Niemal dokładnie rok temu Królewscy przegrali 3:7 z Atletico. I choć był to tylko jeden z letnich sparingów, rozczarowanie i niepokój kibiców zrozumieć nietrudno. – Straciliśmy siedem goli, takie sytuacje nie powinny się zdarzać, ale tej porażki nie ma sensu roztrząsać – tonował nastroje Zidane.
Kilka miesięcy wcześniej Francuz podjął się misji ratunkowej. Real był wtedy w rozsypce. W ciągu tygodnia przegrał dwukrotnie z Barceloną przed własną publicznością, odpadł też już w 1/8 finału z Ligi Mistrzów, w której miał bronić tytułu.
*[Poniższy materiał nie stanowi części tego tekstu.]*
-- ==== Sys2Proof/Laws/Datapath.lean ====
section
/-!
SUPPORT. Small lemmas of the datapath functions: the branch each takes.
-/
namespace Sys2Proof.Machine

theorem rnd_of_nonneg {n : Int} (d : Int) (h : 0 ≤ n) : rnd n d = (2 * n + d) / (2 * d) := by
  simp only [rnd, if_pos h]

theorem rnd_of_neg {n : Int} (d : Int) (h : n < 0) : rnd n d = -((-2 * n + d) / (2 * d)) := by
  simp only [rnd, if_neg (Int.not_le.mpr h)]

@[simp] theorem filt_unprimed (p : Params) (prev raw : Int) : filt p false prev raw = raw := rfl

theorem filt_primed (p : Params) (prev raw : Int) :
    filt p true prev raw = rnd (p.betaNum * raw + (p.betaDen - p.betaNum) * prev) p.betaDen := rfl

theorem clamp_below {p : Params} {v : Int} (h : v < p.minAnalog) : clamp p v = p.minAnalog := by
  simp only [clamp, if_pos h]

theorem clamp_above {p : Params} {v : Int} (h : p.maxAnalog < v) (hle : p.minAnalog ≤ p.maxAnalog) :
    clamp p v = p.maxAnalog := by
  rw [clamp, if_neg (by omega), if_pos h]

theorem clamp_inside {p : Params} {v : Int} (hlo : p.minAnalog ≤ v) (hhi : v ≤ p.maxAnalog) :
    clamp p v = v := by
  unfold clamp
  rw [if_neg (by omega), if_neg (by omega)]

@[simp] theorem encLoop_zero {w : Nat} (r : Nat) (pat : BitVec w) : encLoop 0 r pat = (pat, r) := rfl

theorem encLoop_succ {w : Nat} (b r : Nat) (pat : BitVec w) : encLoop (b + 1) r pat =
    if 2 ^ b ≤ r then encLoop b (r - 2 ^ b) (clearBit pat b) else encLoop b r pat := rfl

theorem clearBit_getLsbD {w : Nat} (pat : BitVec w) (b i : Nat) :
    (clearBit pat b).getLsbD i = (pat.getLsbD i && !decide (b = i)) := by
  by_cases hi : i < w
  · simp [clearBit, hi]
    by_cases h : b = i
    · simp [h]
    · simp [h, Ne.symm h]
  · simp [BitVec.getLsbD_of_ge _ i (Nat.not_lt.mp hi)]

@[simp] theorem reference_outputMax : Params.reference.outputMax = 255 := rfl

@[simp] theorem valueOf_nonneg (x : Sample) : 0 ≤ valueOf x := by simp [valueOf]

theorem valueOf_le (x : Sample) : valueOf x ≤ 4095 := by
  have := x.isLt
  simp only [valueOf]
  omega

end Sys2Proof.Machine
end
Zidane pomocy nie odmówił, mimo że wracając, ryzykował wiele.
Przez dwa i pół roku w Madrycie święcił triumfy, aż w końcu – po trzecim z rzędu zwycięstwie w Champions League – stwierdził, że zespół potrzebuje zmian i podał się do dymisji. Wraz z nim odszedł też Cristiano Ronaldo, z czym nie potrafili sobie poradzić trenerzy Julen Lopetegui, a następnie Santiago Solari.
Zidane nie doczekał się transferu Kyliana Mbappe, a kupieni za wielkie pieniądze Eden Hazard i Luka Jović leczyli kontuzje. Postanowił więc budować z tego, co ma.
Gdy tracisz gracza, który co roku gwarantował 40–50 goli, musisz przynajmniej dobrze bronić. I właśnie defensywa okazała się kluczem do sukcesu. Zidane wyciągnął wnioski ze wspomnianej porażki z Atletico. Real nie porywał grą, często się męczył, ale – co pokazał zwłaszcza finisz sezonu – był do bólu skuteczny.